The structure and properties of PEDOT synthesized by template-free solution method.

机构信息

Key Laboratory of Petroleum and Gas Fine Chemicals, Educational Ministry of China, School of Chemistry and Chemical Engineering, Xinjiang University, Urumqi 830046, People's Republic of China ; Key Laboratory of Functional Polymers, Xinjiang University, Urumqi 830046, People's Republic of China ; Key Laboratory of Oil and Gas Fine Chemicals, Educational Ministry of China, College of Chemistry and Chemical Engineering, Xinjiang University, Urumqi 830046, People's Republic of China.

出版信息

Nanoscale Res Lett. 2014 Oct 7;9(1):557. doi: 10.1186/1556-276X-9-557. eCollection 2014.

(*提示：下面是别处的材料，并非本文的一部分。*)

-- ==== Sys2Proof/Laws/State.lean ====
section
/-! SUPPORT. What each update of the state leaves as it was, one lemma for each field and accessor, and what it changes. -/

namespace Sys2Proof.Machine

/-! ### setEntry -/

@[simp] theorem State.entry_setEntry (s : State) (key v : Nat) : (s.setEntry key v).entry key = v := Table.get_set_same ..
theorem State.entry_setEntry_other (s : State) (key v : Nat) {place : Nat} (h : place ≠ key) : (s.setEntry key v).entry place = s.entry place := Table.get_set_other _ _ _ _ _ h
@[simp] theorem State.variant_setEntry (s : State) (key v : Nat) : (s.setEntry key v).variant = s.variant := rfl
@[simp] theorem State.timestamp_setEntry (s : State) (key v : Nat) : (s.setEntry key v).timestamp = s.timestamp := rfl
@[simp] theorem State.hubCycle_setEntry (s : State) (key v : Nat) : (s.setEntry key v).hubCycle = s.hubCycle := rfl
@[simp] theorem State.freeIndex_setEntry (s : State) (key v : Nat) : (s.setEntry key v).freeIndex = s.freeIndex := rfl
@[simp] theorem State.out_setEntry (s : State) (key v : Nat) : (s.setEntry key v).out = s.out := rfl
@[simp] theorem State.notices_setEntry (s : State) (key v : Nat) : (s.setEntry key v).notices = s.notices := rfl
@[simp] theorem State.sessions_setEntry (s : State) (key v : Nat) : (s.setEntry key v).sessions = s.sessions := rfl
@[simp] theorem State.cache_setEntry (s : State) (key v : Nat) : (s.setEntry key v).cache = s.cache := rfl
@[simp] theorem State.jobs_setEntry (s : State) (key v : Nat) : (s.setEntry key v).jobs = s.jobs := rfl
@[simp] theorem State.nextJob_setEntry (s : State) (key v : Nat) : (s.setEntry key v).nextJob = s.nextJob := rfl
@[simp] theorem State.queues_setEntry (s : State) (key v : Nat) : (s.setEntry key v).queues = s.queues := rfl
@[simp] theorem State.lastServed_setEntry (s : State) (key v : Nat) : (s.setEntry key v).lastServed = s.lastServed := rfl
@[simp] theorem State.lastSteady_setEntry (s : State) (key v : Nat) : (s.setEntry key v).lastSteady = s.lastSteady := rfl
@[simp] theorem State.fetchStopped_setEntry (s : State) (key v : Nat) : (s.setEntry key v).fetchStopped = s.fetchStopped := rfl
@[simp] theorem State.fns_setEntry (s : State) (key v : Nat) : (s.setEntry key v).fns = s.fns := rfl
@[simp] theorem State.reservoir_setEntry (s : State) (key v : Nat) : (s.setEntry key v).reservoir = s.reservoir := rfl
@[simp] theorem State.lineTags_setEntry (s : State) (key v : Nat) : (s.setEntry key v).lineTags = s.lineTags := rfl
@[simp] theorem State.sealSets_setEntry (s : State) (key v : Nat) : (s.setEntry key v).sealSets = s.sealSets := rfl
@[simp] theorem State.extents_setEntry (s : State) (key v : Nat) : (s.setEntry key v).extents = s.extents := rfl
@[simp] theorem State.clearing_setEntry (s : State) (key v : Nat) : (s.setEntry key v).clearing = s.clearing := rfl
@[simp] theorem State.clearingAll_setEntry (s : State) (key v : Nat) : (s.setEntry key v).clearingAll = s.clearingAll := rfl
@[simp] theorem State.layout_setEntry (s : State) (key v : Nat) : (s.setEntry key v).layout = s.layout := rfl
@[simp] theorem State.windows_setEntry (s : State) (key v : Nat) : (s.setEntry key v).windows = s.windows := rfl
@[simp] theorem State.quotas_setEntry (s : State) (key v : Nat) : (s.setEntry key v).quotas = s.quotas := rfl
@[simp] theorem State.links_setEntry (s : State) (key v : Nat) : (s.setEntry key v).links = s.links := rfl
@[simp] theorem State.modes_setEntry (s : State) (key v : Nat) : (s.setEntry key v).modes = s.modes := rfl
@[simp] theorem State.arbiters_setEntry (s : State) (key v : Nat) : (s.setEntry key v).arbiters = s.arbiters := rfl
@[simp] theorem State.streams_setEntry (s : State) (key v : Nat) : (s.setEntry key v).streams = s.streams := rfl
@[simp] theorem State.pauses_setEntry (s : State) (key v : Nat) : (s.setEntry key v).pauses = s.pauses := rfl
@[simp] theorem State.wicks_setEntry (s : State) (key v : Nat) : (s.setEntry key v).wicks = s.wicks := rfl
@[simp] theorem State.tapers_setEntry (s : State) (key v : Nat) : (s.setEntry key v).tapers = s.tapers := rfl
@[simp] theorem State.control_setEntry (s : State) (key v : Nat) : (s.setEntry key v).control = s.control := rfl
@[simp] theorem State.sealers_setEntry (s : State) (key v : Nat) : (s.setEntry key v).sealers = s.sealers := rfl
@[simp] theorem State.digesterOctets_setEntry (s : State) (key v : Nat) : (s.setEntry key v).digesterOctets = s.digesterOctets := rfl
@[simp] theorem State.digesterAt_setEntry (s : State) (key v : Nat) : (s.setEntry key v).digesterAt = s.digesterAt := rfl
@[simp] theorem State.contexts_setEntry (s : State) (key v : Nat) : (s.setEntry key v).contexts = s.contexts := rfl
@[simp] theorem State.lanterns_setEntry (s : State) (key v : Nat) : (s.setEntry key v).lanterns = s.lanterns := rfl
@[simp] theorem State.mces_setEntry (s : State) (key v : Nat) : (s.setEntry key v).mces = s.mces := rfl
@[simp] theorem State.programs_setEntry (s : State) (key v : Nat) : (s.setEntry key v).programs = s.programs := rfl
@[simp] theorem State.library_setEntry (s : State) (key v : Nat) : (s.setEntry key v).library = s.library := rfl
@[simp] theorem State.vault_setEntry (s : State) (key v : Nat) : (s.setEntry key v).vault = s.vault := rfl
@[simp] theorem State.mram_setEntry (s : State) (key v : Nat) : (s.setEntry key v).mram = s.mram := rfl
@[simp] theorem State.erasing_setEntry (s : State) (key v : Nat) : (s.setEntry key v).erasing = s.erasing := rfl
@[simp] theorem State.windowWrites_setEntry (s : State) (key v : Nat) : (s.setEntry key v).windowWrites = s.windowWrites := rfl
@[simp] theorem State.entropy_setEntry (s : State) (key v : Nat) : (s.setEntry key v).entropy = s.entropy := rfl
@[simp] theorem State.events_setEntry (s : State) (key v : Nat) : (s.setEntry key v).events = s.events := rfl
@[simp] theorem State.eventLog_setEntry (s : State) (key v : Nat) : (s.setEntry key v).eventLog = s.eventLog := rfl
@[simp] theorem State.quietStart_setEntry (s : State) (key v : Nat) : (s.setEntry key v).quietStart = s.quietStart := rfl
@[simp] theorem State.selfOwn_setEntry (s : State) (key v : Nat) : (s.setEntry key v).selfOwn = s.selfOwn := rfl
@[simp] theorem State.relightDue_setEntry (s : State) (key v : Nat) : (s.setEntry key v).relightDue = s.relightDue := rfl
@[simp] theorem State.fatal_setEntry (s : State) (key v : Nat) : (s.setEntry key v).fatal = s.fatal := rfl
@[simp] theorem State.dump_setEntry (s : State) (key v : Nat) : (s.setEntry key v).dump = s.dump := rfl
@[simp] theorem State.hop_setEntry (s : State) (key v : Nat) : (s.setEntry key v).hop = s.hop := rfl
@[simp] theorem State.mailboxes_setEntry (s : State) (key v : Nat) : (s.setEntry key v).mailboxes = s.mailboxes := rfl
@[simp] theorem State.mirrorBuilt_setEntry (s : State) (key v : Nat) : (s.setEntry key v).mirrorBuilt = s.mirrorBuilt := rfl
@[simp] theorem State.resetPending_setEntry (s : State) (key v : Nat) : (s.setEntry key v).resetPending = s.resetPending := rfl
@[simp] theorem State.roots_setEntry (s : State) (key v : Nat) : (s.setEntry key v).roots = s.roots := rfl
@[simp] theorem State.flash0_setEntry (s : State) (key v : Nat) : (s.setEntry key v).flash0 = s.flash0 := rfl
@[simp] theorem State.flash1_setEntry (s : State) (key v : Nat) : (s.setEntry key v).flash1 = s.flash1 := rfl
@[simp] theorem State.power_setEntry (s : State) (key v : Nat) : (s.setEntry key v).power = s.power := rfl
@[simp] theorem State.entering_setEntry (s : State) (key v : Nat) : (s.setEntry key v).entering = s.entering := rfl
@[simp] theorem State.activityAt_setEntry (s : State) (key v : Nat) : (s.setEntry key v).activityAt = s.activityAt := rfl
@[simp] theorem State.lowSince_setEntry (s : State) (key v : Nat) : (s.setEntry key v).lowSince = s.lowSince := rfl
@[simp] theorem State.retention_setEntry (s : State) (key v : Nat) : (s.setEntry key v).retention = s.retention := rfl
@[simp] theorem State.supplies_setEntry (s : State) (key v : Nat) : (s.setEntry key v).supplies = s.supplies := rfl
@[simp] theorem State.sconces_setEntry (s : State) (key v : Nat) : (s.setEntry key v).sconces = s.sconces := rfl
@[simp] theorem State.tamper_setEntry (s : State) (key v : Nat) : (s.setEntry key v).tamper = s.tamper := rfl
@[simp] theorem State.pending_setEntry (s : State) (key v : Nat) : (s.setEntry key v).pending = s.pending := rfl
@[simp] theorem State.wick_setEntry (s : State) (key v : Nat) (place : Nat) : (s.setEntry key v).wick place = s.wick place := rfl
@[simp] theorem State.taper_setEntry (s : State) (key v : Nat) (place : Nat) : (s.setEntry key v).taper place = s.taper place := rfl
@[simp] theorem State.sealer_setEntry (s : State) (key v : Nat) (place : Nat) : (s.setEntry key v).sealer place = s.sealer place := rfl
@[simp] theorem State.stream_setEntry (s : State) (key v : Nat) (place : Nat) : (s.setEntry key v).stream place = s.stream place := rfl
@[simp] theorem State.queue_setEntry (s : State) (key v : Nat) (place : Nat) : (s.setEntry key v).queue place = s.queue place := rfl
@[simp] theorem State.fn_setEntry (s : State) (key v : Nat) (place : Nat) : (s.setEntry key v).fn place = s.fn place := rfl
@[simp] theorem State.session_setEntry (s : State) (key v : Nat) (place : Nat) : (s.setEntry key v).session place = s.session place := rfl
@[simp] theorem State.context_setEntry (s : State) (key v : Nat) (place : Nat) : (s.setEntry key v).context place = s.context place := rfl
@[simp] theorem State.arbiter_setEntry (s : State) (key v : Nat) (place : Nat) : (s.setEntry key v).arbiter place = s.arbiter place := rfl
@[simp] theorem State.drbg_setEntry (s : State) (key v : Nat) (place : Nat) : (s.setEntry key v).drbg place = s.drbg place := rfl
@[simp] theorem State.mailbox_setEntry (s : State) (key v : Nat) (place : Nat) : (s.setEntry key v).mailbox place = s.mailbox place := rfl
@[simp] theorem State.vaultKey_setEntry (s : State) (key v : Nat) (place : Nat) : (s.setEntry key v).vaultKey place = s.vaultKey place := rfl
@[simp] theorem State.findJob_setEntry (s : State) (key v : Nat) (place : Nat) : (s.setEntry key v).findJob place = s.findJob place := rfl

DOI:10.1186/1556-276X-9-557

PMID:25317104

原文链接:https://pmc.ncbi.nlm.nih.gov/articles/PMC4196207/

Abstract

In this study, a simple one-step template-free solution method was developed for the preparation of poly(3,4-ethylenedioxythiophene) (PEDOTs) with different morphologies by adjusting various ratios of oxidant (FeCl3·6H2O) to monomer (3,4-ethylenedioxythiophene (EDOT)). The results from structural analysis showed that the structure of PEDOT was strongly affected by the oxidant/monomer ratio, and the polymerization degree, conjugation length, doping level, and crystallinity of PEDOT decreased with increasing of the oxidant/monomer ratio. The morphological analysis showed that PEDOT prepared from an oxidant/monomer ratio of 3:1 displayed a special coral-like morphology, and the branches of 'coral' would adjoin or grow together with increasing content of oxidant in the reaction medium; consequently, the morphology of PEDOT changed from coral to sheets (at an oxidant/monomer ratio of 9:1). The electrochemical analysis proved that the PEDOT prepared from an oxidant/monomer ratio of 3:1 had the lowest resistance and the highest specific capacitances (174 F/g) at a current density of 1 A/g with a capacity retention rate of 74% over 1,500 cycles, which indicated that the PEDOT with a coral-like morphology could be applied as a promising electrode material for supercapacitors.

摘要

在这项研究中，通过调整氧化剂（FeCl3·6H2O）与单体（3,4-乙二氧基噻吩（EDOT））的不同比例，开发了一种简单的一步无模板溶液法来制备具有不同形态的聚 3,4-乙二氧基噻吩（PEDOTs）。结构分析结果表明，PEDOT 的结构强烈受到氧化剂/单体比的影响，并且随着氧化剂/单体比的增加，PEDOT 的聚合度、共轭长度、掺杂水平和结晶度降低。形态分析表明，在氧化剂/单体比为 3:1 时制备的 PEDOT 呈现出特殊的珊瑚状形态，并且随着反应介质中氧化剂含量的增加，“珊瑚”的分支会相互连接或生长在一起；因此，PEDOT 的形态从珊瑚状变为片状（在氧化剂/单体比为 9:1 时）。电化学分析证明，在电流密度为 1 A/g 时，PEDOT 的电阻最低，比电容最高（174 F/g），在 1500 次循环中容量保持率为 74%，这表明具有珊瑚状形态的 PEDOT 可用作超级电容器的有前途的电极材料。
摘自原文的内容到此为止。